**What you should do**
Find the word "changes" in the data, then copy each line where it is found.

[[ Material provided open ]]

-- ==== Sys2Proof/Certificates/Slice0/Obligations.lean ====
section
/-! DEFINITION. The statements for the provers, from the numbered rules of spec/.  The helper
definitions under Sys2Proof.Claim say in the spec's own terms what the statements compare the machine
with. -/

namespace Sys2Proof.Claim

open Sys2Proof.Machine

/-! ## Helpers -/

/-- The bytes of host memory at `[a0, a0 + a1)` in increasing address order (R53). -/
def hostBytes (m : Memory) (a0 a1 : Addr) : List Byte :=
  (List.range a1.toNat).map fun i => m.read (a0.toNat + i)

/-- The conditions on a message range under which no command faults on it (R200: NULL_DATA,
DATA_RANGE). -/
def dataOk (p : Params) (a0 a1 : Addr) : Prop :=
  a1 = 0 ∨ (a0 ≠ 0 ∧ a0.toNat + a1.toNat ≤ 2 ^ p.aw ∧
    memValid p.memValid a0.toNat a1.toNat .read = true)

/-- The conditions on a digest range under which no command faults on it (R200: BAD_DIGEST). -/
def digestOk (p : Params) (a2 : Addr) : Prop :=
  a2 ≠ 0 ∧ a2.toNat + 32 ≤ 2 ^ p.aw ∧ memValid p.memValid a2.toNat 32 .write = true

/-- The complete 64-byte blocks of a byte stream, in order (R144). -/
def blocksOf (l : List Byte) : List Block :=
  (List.range (l.length / 64)).map fun i => Vector.ofFn fun k => l.getD (64 * i + k.val) 0

/-- The state words after compressing every complete block of a stream, from `h` on (R144). -/
def hashOf (h : HashWords) (l : List Byte) : HashWords := (blocksOf l).foldl compress h

/-- UPDATE's loop by the direct block path of R146: while no partial bytes are pending and a full block
of the chunk remains, that block is compressed without passing through `BUF`.  The first argument
bounds the number of turns. -/
def directTake : Nat → Ctx → List Byte → Ctx
  | 0, x, _ => x
  | _ + 1, x, [] => x
  | n + 1, x, b :: bs =>
    if x.bufcnt = 0 ∧ 64 ≤ (b :: bs).length then
      directTake n { x with h := compress x.h (Vector.ofFn fun k => (b :: bs).getD k.val 0) }
        ((b :: bs).drop 64)
    else directTake n (takeByte x b) bs

/-- The padding footer of a message of `n` bytes and bit length `bits`: `0x80`, the zero bytes that
leave room for exactly 8 bytes in the last block, and the length (R151 to R153). -/
def padding (n : Nat) (bits : BitVec 64) : List Byte :=
  0x80 :: List.replicate ((119 - n % 64) % 64) 0 ++ be64Bytes bits

/-- The SHA-256 digest of a message, all at once (R111 to R115, R151 to R154). -/
def sha256 (m : List Byte) : List Byte :=
  digestBytes (hashOf initialHash (m ++ padding m.length (BitVec.ofNat 64 (8 * m.length))))

/-- Host memory holds these bytes from `a` on. -/
def holdsBytes (m : Memory) (a : Nat) (bs : List Byte) : Prop :=
  ∀ i, i < bs.length → m.read (a + i) = bs.getD i 0

/-- The two memories read alike outside the 32 bytes from `a` on. -/
def sameOutside (m m' : Memory) (a : Nat) : Prop :=
  ∀ b, (b < a ∨ a + 32 ≤ b) → m'.read b = m.read b

/-- Every context but number `c` is as it was, and there are as many. -/
def sameOtherCtxs (c : CtxIdx) (s t : State) : Prop :=
  t.ctxs.length = s.ctxs.length ∧ ∀ n, n ≠ c.toNat → t.ctxs[n]? = s.ctxs[n]?

/-- The parameters, the host's events and the three fault registers are as they were. -/
def sameControl (s t : State) : Prop :=
  t.cfg = s.cfg ∧ t.host = s.host ∧ t.code = s.code ∧ t.fcmd = s.fcmd ∧ t.farg = s.farg

/-- Run commands one after another (R30, R61). -/
def runAll : List Instr → State → Host.Outcome State Fault Refusal
  | [], s => .next s
  | i :: is, s =>
    match exec i s with
    | .next t => runAll is t
    | .fault r => .fault r
    | .refused r => .refused r

/-- The context a command names (R73). -/
def namedCtx : Instr → Option CtxIdx
  | .init c | .update c _ _ | .final c _ | .blockCtx c _ _ _ => some c
  | .block _ _ _ => none

/-- The digest address of a command that writes a digest (R73). -/
def digestAddr : Instr → Option Addr
  | .final _ a2 | .block _ _ a2 | .blockCtx _ _ _ a2 => some a2
  | .init _ | .update _ _ _ => none

/-- The message range of a command that reads one (R73). -/
def messageRange : Instr → Option (Addr × Addr)
  | .update _ a0 a1 | .block a0 a1 _ | .blockCtx _ a0 a1 _ => some (a0, a1)
  | .init _ | .final _ _ => none

/-- What a later command can see of a context: all that R22, R25, R28 and R35 leave unspecified or
unread is replaced by fixed values. -/
def visibleCtx (x : Ctx) : Ctx :=
  if x.phase = .ready then
    { x with
      buf := Vector.ofFn fun k => if k.val < x.bufcnt.toNat then x.buf[k] else 0
      tag := 0 }
  else { (default : Ctx) with phase := x.phase }

/-- What later commands and the host can see of a state. -/
def visible (s : State) : State :=
  { s with ctxs := s.ctxs.map visibleCtx, scr := default, draws := 0 }

/-- Every Ready context has room for a byte (R23). -/
def countsInRange (s : State) : Prop := ∀ x ∈ s.ctxs, x.phase = .ready → x.bufcnt.toNat ≤ 63

/-- The first 64 primes, in order (R103). -/
def primes64 : List Nat :=
  [2, 3, 5, 7, 11, 13, 17, 19, 23, 29, 31, 37, 41, 43, 47, 53] ++
  [59, 61, 67, 71, 73, 79, 83, 89, 97, 101, 103, 107, 109, 113, 127, 131] ++
  [137, 139, 149, 151, 157, 163, 167, 173, 179, 181, 191, 193, 197, 199, 211, 223] ++
  [227, 229, 233, 239, 241, 251, 257, 263, 269, 271, 277, 281, 283, 293, 307, 311]

/-- The fault registers written, all else unchanged (R203). -/
def faulted (s : State) (code : BitVec 4) (cmd : Nat) (arg : Addr) : State :=
  { s with code := code, fcmd := BitVec.ofNat 32 cmd, farg := arg }

/-- A context index as an `AW`-bit value (R72). -/
def asAddr (c : CtxIdx) : Addr := BitVec.ofNat 64 c.toNat

end Sys2Proof.Claim

open Sys2Proof Sys2Proof.Machine Sys2Proof.Claim

/-! ## Encoding (spec/30_encoding.md) -/

/-- R71, R73, R77, R80: every command decodes from its own record with every operand at every value,
and the command word of whatever a record decodes to is that record's command word. -/
def Obligations.DecodeAndEncodeAgree : Prop :=
  (∀ i : Instr, decode (encode i) = .ok i) ∧
  (∀ (r : Record) (i : Instr), decode r = .ok i → (encode i).cmd = r.cmd)

/-- R75, R76, R77: exactly the words with a reserved bit set, a reserved OP, or BLOCK with a context
decode to ILLEGAL. -/
def Obligations.IllegalWordsAreExactlyTheReservedOnes : Prop :=
  ∀ r : Record,
    (∃ e, decode r = .error e) ↔
      (r.cmd.toNat / 65536 ≠ 0 ∨ r.cmd.toNat / 16 % 16 ≠ 0 ∨ r.cmd.toNat % 16 = 0 ∨
        6 ≤ r.cmd.toNat % 16 ∨ (r.cmd.toNat % 16 = 4 ∧ r.cmd.toNat / 256 % 256 ≠ 0))

/-- R74: INIT ignores A0, A1 and A2; UPDATE ignores A2; FINAL ignores A0 and A1: whatever their
values, the command does the same, faults included. -/
def Obligations.UnusedOperandsChangeNothing : Prop :=
  ∀ (s : State) (r r' : Record), r.wellFormed s.cfg.aw = true → r'.wellFormed s.cfg.aw = true →
    r'.cmd = r.cmd →
    ((r.cmd.toNat % 16 = 1) ∨
     (r.cmd.toNat % 16 = 2 ∧ r'.a0 = r.a0 ∧ r'.a1 = r.a1) ∨
     (r.cmd.toNat % 16 = 3 ∧ r'.a2 = r.a2)) →
    issue r' s = issue r s

/-- R80: the five example records decode to the commands they assemble from. -/
def Obligations.ExampleWordsDecode : Prop :=
  decode ⟨0x00000001, 0, 0, 0⟩ = .ok (.init 0) ∧
  decode ⟨0x00000102, 0x1000, 3, 0⟩ = .ok (.update 1 0x1000 3) ∧
  decode ⟨0x00000003, 0, 0, 0x2000⟩ = .ok (.final 0 0x2000) ∧
  decode ⟨0x00000004, 0x1000, 3, 0x2000⟩ = .ok (.block 0x1000 3 0x2000) ∧
  decode ⟨0x00000205, 0x1000, 3, 0x2000⟩ = .ok (.blockCtx 2 0x1000 3 0x2000)

/-! ## The step (spec/10_state.md R30, spec/60_exceptions.md, spec/70_reset_and_hazards.md) -/

/-- R30, R70: when the host's next event is a record of the machine that decodes to a command, the
step is `exec` of that command with the event taken off the stream (the stream of events is the model's
form of R30's command sequence, notes/assumptions/8.md and 13.md). -/
def Obligations.StepRunsTheDecodedCommand : Prop :=
  ∀ (s : State) (r : Record) (rest : List HostEvent) (i : Instr),
    s.host = .command r :: rest → r.wellFormed s.cfg.aw = true → decode r = .ok i →
    step s = exec i { s with host := rest }

/-- R77, R200, R203: a running core given an illegal command word faults ILLEGAL_COMMAND with
`FARG = 0`, and nothing else of the core or of memory changes (that the event is taken off the stream
is the model's choice, notes/assumptions/23.md). -/
def Obligations.IllegalWordFaults : Prop :=
  ∀ (s : State) (r : Record) (rest : List HostEvent) (e : DecodeError),
    s.host = .command r :: rest → r.wellFormed s.cfg.aw = true → decode r = .error e → s.code = 0 →
    step s = .next { s with host := rest, code := 1, fcmd := r.cmd, farg := 0 }

/-- R203: a halted core executes no command: no command of the table changes anything, and a step
only takes the record, legal or not, off the host's stream (notes/assumptions/10.md, 23.md). -/
def Obligations.HaltedCoreExecutesNothing : Prop :=
  ∀ s : State, s.code ≠ 0 →
    (∀ i : Instr, exec i s = .next s) ∧
    (∀ (r : Record) (rest : List HostEvent), s.host = .command r :: rest →
      r.wellFormed s.cfg.aw = true → step s = .next { s with host := rest })

/-- R32, R204: once CODE is non-zero, only the reset event changes it; until then the fault registers
and every context keep their values. -/
def Obligations.OnlyResetLeavesTheHalt : Prop :=
  ∀ (s t : State), s.code ≠ 0 → step s = .next t → s.host.head? ≠ some .reset →
    t.code = s.code ∧ t.fcmd = s.fcmd ∧ t.farg = s.farg ∧ t.ctxs = s.ctxs ∧ t.scr = s.scr

/-- R230: the reset event makes every context and `SCR` Uninitialized and the three fault registers
0, so that the core is not halted, and does not change host memory. -/
def Obligations.ResetEventResetsTheCore : Prop :=
  ∀ (s : State) (rest : List HostEvent), s.host = .reset :: rest →
    ∃ t, step s = .next t ∧ t.ctxs.length = s.ctxs.length ∧
      (∀ x ∈ t.ctxs, x.phase = .uninitialized) ∧ t.scr.phase = .uninitialized ∧
      t.code = 0 ∧ t.fcmd = 0 ∧ t.farg = 0 ∧ t.halted = false ∧ t.mem = s.mem ∧
      t.cfg = s.cfg ∧ t.host = rest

[[ Material provided closed ]]

**Result for this task**
`FARG = 0`, and nothing else of the core or of memory changes (that the event is taken off the stream
/-- R203: a halted core executes no command: no command of the table changes anything, and a step
/-- R32, R204: once CODE is non-zero, only the reset event changes it; until then the fault registers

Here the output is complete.